## Exercise brief
Among the entries below, extract exactly the lines that run from the one with "Packets (R421) -/" through the one with "let k : Packet", both ends included.

## Task input
######
-- ==== Sys2Proof/Machine/Groups.lean ====
section
/-! DEFINITION. Collectives and multicast (R60, R428 to R432): the steps of a group, the packets they send and receive, and the failure of a
group. -/

namespace Sys2Proof.Machine

/-! ## Values -/

/-- The format and the size in bytes of a group's elements (R428 TYPE). -/
def groupFmt (ty : Nat) : Fmt := if ty = 0 then .f32 else if ty = 1 then .bf16 else if ty = 2 then .e4m3 else .e5m2
def groupSize (ty : Nat) : Nat := if ty = 0 then 4 else if ty = 1 then 2 else 1

/-- An FP32 value that arithmetic has made: every NaN is the canonical one (R41, R53). -/
def plainF32 (x : Nat) : Nat := if (fval .f32 x).isNaN then canonNaN .f32 else x
/-- An element as an exact FP32 value (R60): a widening keeps the sign and fraction of a NaN (R41). -/
def groupUp (ty x : Nat) : Nat := if ty = 0 then x else (cvtFF (groupFmt ty) .f32 .rne 0 false x).1
/-- A sum converted to the type of the group: RNE, non-saturating (R60, R430). -/
def groupDown (ty x : Nat) : Nat := if ty = 0 then plainF32 x else (cvtFF .f32 (groupFmt ty) .rne 0 false x).1

/-- The elements of a contribution. -/
def elements (size : Nat) (bs : List Byte) : List Nat := (List.range (bs.length / size)).map fun i => leAt bs (size * i) size

/-- The sums of a step (R430): own value first, then the child ports in ascending shelfmark, each addition rounded RNE to FP32. DEDUCED, log 76. -/
def GStep.sums (x : GStep) (ty : Nat) (children : List Nat) : List Nat :=
  let own := elements (groupSize ty) (x.own.getD [])
  (own.zip (List.range own.length)).map fun e =>
    children.foldl (fun acc q =>
      match x.partials.find? fun p => p.1 == q with
      | some p => addF32 acc (p.2.1.getD e.2 0).toNat
      | none => acc) (groupUp ty e.1)

/-- The elements of a step's sums that a poisoned own byte or a poisoned partial goes into: the sum carries the poison on. DEDUCED, log 76. -/
def GStep.badSums (x : GStep) (ty : Nat) (children : List Nat) : List Nat :=
  ((x.bad.map (· / groupSize ty)) ++ (x.partials.filter fun p => children.contains p.1).flatMap fun p => p.2.2).eraseDups

/-- The bytes of some elements. -/
def elementBytes (size : Nat) (es : List Nat) : List Nat := es.flatMap fun e => (List.range size).map (size * e + ·)

/-! ## Packets (R421) -/

/-- One packet of a group toward the port of a shelfmark (R421, R430, R431). -/
def State.groupPack (s : State) (p g port kind off : Nat) (bs : List Byte) (bits : BitVec 16) : State :=
  let m := Config.portModule port
  let n := Tab.get s.fabric.sendSeq m 0 % 65536
  let k : Packet :=
    { kind := BitVec.ofNat 8 kind, dst := BitVec.ofNat 14 m, src := BitVec.ofNat 14 s.moduleNo, spart := BitVec.ofNat 5 p, atomOp := 0,
      atomTy := 0, eseq := BitVec.ofNat 16 n, poison := bits, index := BitVec.ofNat 10 g, offset := BitVec.ofNat 40 off, opnd := 0,
      bytes := bs, byteMask := maskBytes 128 }
  { s with fabric := { s.fabric with sendSeq := Tab.set s.fabric.sendSeq m (n + 1), groupOut := s.fabric.groupOut ++ [(port, k)] } }

/-- Packets of a group's data to the port of a shelfmark: 128 bytes each, with the poison of their granules. DEDUCED, log 76. -/
def State.sendGroup (s : State) (p g port kind : Nat) (bs : List Byte) (bad : List Nat) : State :=
  (List.range ((bs.length + 127) / 128)).foldl (fun s i =>
    s.groupPack p g port kind (128 * i) ((bs.drop (128 * i)).take 128)
      ((bad.filter fun j => j / 128 == i).foldl (fun x j => setBit x (j % 128 / 8) true) (0#16))) s

/-- Word that the group has failed goes to a neighbour in its tree (R432): a packet without data. DESIGN CHOICE, log 75. -/
def State.tellFailed (s : State) (p g port kind : Nat) : State := s.groupPack p g port kind 0 [] 0

/-! ## Steps -/

/-- The first unfinished step of a group. -/
def Group.first (g : Group) : Option GStep :=
  g.steps.foldl (fun r x =>
    match r with
    | none => some x
    | some y => if x.n < y.n then some x else some y) none
/-- Applies a function to a step of a group. -/
def State.modStep (s : State) (p g n : Nat) (f : GStep → GStep) : State :=
  let x := s.group p g
  s.setGroup p g { x with steps := x.steps.map fun (y : GStep) => if y.n = n then f y else y }

/-- STEP of an entry, written (R428). -/
def Group.withStep (g : Group) (n : W32) : Group :=
  { g with entry := (g.entry &&& ~~~((BitVec.ofNat 512 (2 ^ 32 - 1)) <<< 320)) ||| (n.setWidth 512 <<< 320) }

/-- The report of a step (R430, R432). -/
def State.stepReport (s : State) (p g n status : Nat) : State :=
  (s.arrival p (s.group p g).doneMbx (layBytes [(1, 9), (1, status), (2, 0), (4, n), (56, 0)])).2

/-- A write of a step's RESULT awaits its acknowledgement from another module (R430). -/
def State.resultAwaits (s : State) (p g n : Nat) : Bool := s.fabric.waiting.any fun o => o.grp == some (p, g, n)

/-- The ticket of what a group writes: no warp's. -/
def groupTicket (p : Nat) : Ticket := ⟨p, 0, 0, 0, 0, none⟩

/-- A step is over: it leaves the group, STEP rises, and its report is posted (R430). -/
def State.stepDone (s : State) (p g n : Nat) : State :=
  let x := s.group p g
  let x := { x with steps := x.steps.filter fun y => y.n != n }
  (s.setGroup p g (x.withStep (x.step + 1))).stepReport p g n 0

/-- The value of a step reaches RESULT and the child ports (R430, R431); the report follows the acknowledgement of a RESULT in another module. An
address that misses makes a fault and the step waits; an access that is refused, one in a group window too (R429), belongs to no operation, and
stops the partition (R350, R389). DEDUCED, log 74. -/
def State.deliver (s : State) (p g : Nat) (x : GStep) (bs : List Byte) : State :=
  let y := s.group p g
  match s.range p y.result bs.length accWrite with
  | (.none, cs, t) =>
    if cs.any fun c => c.t.place == .remote && s.inGroup p c.t.pa then t.raise [p] 4 0 0x053 p none
    else
      let t := t.chunkWrite p y.result cs bs x.bad (groupTicket p) (some (p, g, x.n))
      let t := y.children.foldl (fun t q => t.sendGroup p g q 10 bs x.bad) t
      if t.resultAwaits p g x.n then t.modStep p g x.n fun z => { z with written := true } else t.stepDone p g x.n
  | (.miss w a k, _, t) => (t.fault p a k [] [] (engineRecord ⟨p, 0, 0, 0, 0, none⟩ k w 0 x.n a)).2
  | (.err _ _ _, _, t) => t.raise [p] 4 0 0x053 p none
  | (.hold, _, _) => s

/-- GROUP_STEP (R430, R431): the first unfinished step is summed once everything is present; the root's value and the value from the parent are
delivered once their buffer space is reserved. -/
def execGroupStep (p g : Nat) (s : State) : Out :=
  let y := s.group p g
  match y.first with
  | none => .next s
  | some x =>
    if x.held ∨ ¬y.valid ∨ y.broken then .next s
    else
      match x.result with
      | some bs =>
        if x.written then (if s.resultAwaits p g x.n then .next s else .next (s.stepDone p g x.n))
        else if x.reserved then .next (s.deliver p g x bs) else .next s
      | none =>
        let full := x.own.isSome && (y.children.all fun q => x.partials.any fun z => z.1 == q)
        if y.multicast then
          (match x.own with
            | some bs => .next (s.modStep p g x.n fun z => { z with result := some bs })
            | none => .next s)
        else if !full then .next s
        else
          let sums := x.sums y.ty y.children
          if y.root then
            let out := sums.flatMap fun v => natToBytes (groupSize y.ty) (groupDown y.ty v)
            .next (s.modStep p g x.n fun z => { z with result := some out, bad := elementBytes (groupSize y.ty) (x.badSums y.ty y.children) })
          else if x.sentUp then .next s
          else
            let bad := elementBytes 4 (x.badSums y.ty y.children)
            .next ((s.sendGroup p g y.parent 9 (sums.flatMap (natToBytes 4)) bad).modStep p g x.n fun z => { z with sentUp := true })

/-- MULTICAST_RESERVE_RETRY (R431): space for every child port and for the local path is reserved in one step, or none of it. -/
def execMulticastReserveRetry (p g : Nat) (space : Bool) (s : State) : Out :=
  match (s.group p g).first with
  | some x => if x.result.isSome && !x.held && space then .next (s.modStep p g x.n fun z => { z with reserved := true }) else .next s
  | none => .next s

/-- The numbers of the elements that carry poison. -/
def poisonedAt {α : Type} (l : List (α × Bool)) : List Nat := (l.zipIdx.filter fun e => e.1.2).map (·.2)

/-! ## Failure (R432) -/

/-- The granules of a part of RESULT become poisoned: those of another module by a masked write of no byte, with their poison bits. -/
def State.poisonChunk (s : State) (p : Nat) (c : Chunk) : State :=
  match c.t.place with
  | .remote =>
    match s.sendRemote p c.t 3 0 0 0 (List.replicate c.len 0) 0 ⟨0, 0, 0, groupTicket p, 0, 0, false, false, none, none, 0, 0, 0⟩ with
    | (none, s) => s
    | (some _, s) =>
      { s with fabric := { s.fabric with
        outbox := s.fabric.outbox.dropLast ++ (s.fabric.outbox.getLast?.map fun x => { x with poison := BitVec.ofNat 16 (2 ^ ((c.len + 7) / 8) - 1) }).toList } }
  | q => s.placeTaint q c.t.pa c.len

/-- The granules of RESULT become poisoned where they are mapped, and the report says so. -/
def State.failStep (s : State) (p g n : Nat) : State :=
  let y := s.group p g
  let (_, cs, t) := s.range p y.result y.len accWrite
  let t := cs.foldl (fun t c => t.poisonChunk p c) t
  (t.setGroup p g { t.group p g with steps := (t.group p g).steps.filter fun x => x.n != n }).stepReport p g n 2

/-- A group whose tree has lost a part: every unfinished step fails, its neighbours in the tree hear of it, and contributions are errors until the
entry is written again. DEDUCED, log 75. -/
def State.failGroup (s : State) (p g : Nat) : State :=
  let y := s.group p g
  if y.broken then s
  else
    let s := s.setGroup p g { y with broken := true, inbox := [] }
    let s := (y.steps.map (·.n)).foldl (fun s n => s.failStep p g n) s
    let s := if y.root then s else s.tellFailed p g y.parent 9
    y.children.foldl (fun s q => s.tellFailed p g q 10) s

/-- The valid groups of a partition. -/
def State.validGroups (s : State) (p : Nat) : List Nat := ((s.part p).groups.filter fun g => g.2.valid).map (·.1)

/-- A partition no longer runs: its groups fail. DEDUCED, log 54. -/
def State.failGroups (s : State) (p : Nat) : State := (s.validGroups p).foldl (fun s g => s.failGroup p g) s

/-- The sums of a child port for a step of a group, with the poisoned elements (R430); no sums are word that the tree below the port has failed
(R432). DEDUCED, logs 75, 76. -/
def State.partialIn (s : State) (p g port step : Nat) (values : List W32) (bad : List Nat) : State :=
  let y := s.group p g
  if y.valid ∧ ¬y.broken ∧ y.children.contains port ∧ y.step.toNat ≤ step then
    if values.isEmpty then s.failGroup p g
    else if y.multicast then s
    else
      let t := s.setGroup p g (y.withStepAt step !(s.runs p))
      t.modStep p g step fun x =>
        if x.partials.any fun z => z.1 == port then x else { x with partials := x.partials ++ [(port, values, bad)] }
  else s

/-- GROUP_PARTIAL (R430, R432): sums of a child port arrive, each with its poison, or word that the tree below it has failed.
DESIGN CHOICE, log 94; DEDUCED, logs 75, 76. -/
def execGroupPartial (p g port step : Nat) (values : List (W32 × Bool)) (s : State) : Out :=
  .next (s.partialIn p g port step (values.map (·.1)) (poisonedAt values))

/-- A value from the parent with its poisoned bytes, or word that the step has failed (R430 to R432). DEDUCED, log 75. -/
def State.valueIn (s : State) (p g step : Nat) (bytes : List Byte) (bad : List Nat) (failed : Bool) : State :=
  let y := s.group p g
  if y.valid ∧ ¬y.root ∧ ¬y.broken ∧ y.step.toNat ≤ step then
    let t := s.setGroup p g (y.withStepAt step !(s.runs p))
    if failed then t.failGroup p g
    else t.modStep p g step fun x => { x with result := some bytes, bad := bad }
  else s

/-- GROUP_DATA (R430 to R432): a value from the parent arrives, each byte with its poison, or word that the step has failed.
DESIGN CHOICE, log 94; DEDUCED, logs 75, 76. -/
def execGroupData (p g step : Nat) (bytes : List (Byte × Bool)) (failed : Bool) (s : State) : Out :=
  .next (s.valueIn p g step (bytes.map (·.1)) (poisonedAt bytes) failed)

/-! ## Packets of KIND 9 and 10 (R421, R430, R431) -/

/-- The bytes of a packet's data that are poisoned, counted from an offset. -/
def poisonedBytes (k : Packet) (off : Nat) : List Nat :=
  ((List.range k.bytes.length).filter fun i => k.poison.getLsbD (i / 8)).map (off + ·)

/-- The oldest packet of each offset of a value of some packets of 128 bytes, where all are there. -/
def wholeValue (l : List (Nat × List Byte × Nat)) (n : Nat) : Option (List (Nat × List Byte × Nat)) :=
  (List.range n).mapM fun i => l.find? fun x => x.1 == 128 * i

/-- Data of a value of a group, at the offset that its packet says: what has arrived, and the value once it is whole, with its poisoned bytes. -/
def Group.collect (g : Group) (key need : Nat) (k : Packet) : Group × Option (List Byte × List Nat) :=
  let l := Tab.get g.inbox key [] ++ [(k.offset.toNat, k.bytes, k.poison.toNat)]
  match wholeValue l ((need + 127) / 128) with
  | none => ({ g with inbox := Tab.set g.inbox key l }, none)
  | some xs =>
    ({ g with inbox := Tab.set g.inbox key (xs.foldl (fun l x => l.erase x) l) },
     some (xs.flatMap (·.2.1), xs.flatMap fun x => ((List.range x.2.1.length).filter fun i => x.2.2.testBit (i / 8)).map (x.1 + ·)))

/-- A packet of KIND 9 from a child port, or of KIND 10 from the parent: values come in the order of their steps, and act when they are whole; one
without data says that the tree beyond has failed (R432). DESIGN CHOICE, logs 75, 94. -/
def State.groupPacket (s : State) (port : Nat) (k : Packet) : State :=
  let p := k.spart.toNat
  let g := k.index.toNat
  let y := s.group p g
  if k.bytes.isEmpty then
    (if k.kind = 9 then s.partialIn p g port y.step.toNat [] [] else s.valueIn p g y.step.toNat [] [] true)
  else if k.kind = 9 then
    match y.collect port (4 * (y.len / groupSize y.ty)) k with
    | (z, none) => s.setGroup p g z
    | (z, some v) =>
      (s.setGroup p g z).partialIn p g port (y.step.toNat + (y.steps.filter fun x => x.partials.any fun q => q.1 == port).length)
        ((elements 4 v.1).map (BitVec.ofNat 32)) ((v.2.map (· / 4)).eraseDups)
  else
    match y.collect 128 y.len k with
    | (z, none) => s.setGroup p g z
    | (z, some v) => (s.setGroup p g z).valueIn p g (y.step.toNat + (y.steps.filter fun x => x.result.isSome).length) v.1 v.2 false

/-! ## Entries (R428) -/

/-- The bits of a group entry that a write sets. -/
def groupMask : BitVec 512 :=
  ((BitVec.ofNat 512 (2 ^ 57 - 1)) <<< 256) ||| ((BitVec.ofNat 512 (2 ^ 96 - 1)) <<< 128) ||| ((BitVec.ofNat 512 (2 ^ 24 - 1)) <<< 40) |||
    BitVec.ofNat 512 (2 ^ 32 - 1)

/-- A group entry, written (R428): ignored while a step is in progress; read-only fields stay. -/
def State.writeGroup (s : State) (p g : Nat) (v : BitVec 512) : State :=
  let y := s.group p g
  if 32 ≤ p ∨ 64 ≤ g ∨ ¬y.steps.isEmpty then s
  else s.setGroup p g ⟨(v &&& groupMask) ||| (y.entry &&& ~~~groupMask), y.step.toNat, [], false, []⟩

/-- GROUP_ENTRY_WRITE (R428). -/
def execGroupEntryWrite (p g : Nat) (v : BitVec 512) (s : State) : Out := .next (s.writeGroup p g v)

end Sys2Proof.Machine
end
######
## Task answer
/-! ## Packets (R421) -/

/-- One packet of a group toward the port of a shelfmark (R421, R430, R431). -/
def State.groupPack (s : State) (p g port kind off : Nat) (bs : List Byte) (bits : BitVec 16) : State :=
  let m := Config.portModule port
  let n := Tab.get s.fabric.sendSeq m 0 % 65536
  let k : Packet :=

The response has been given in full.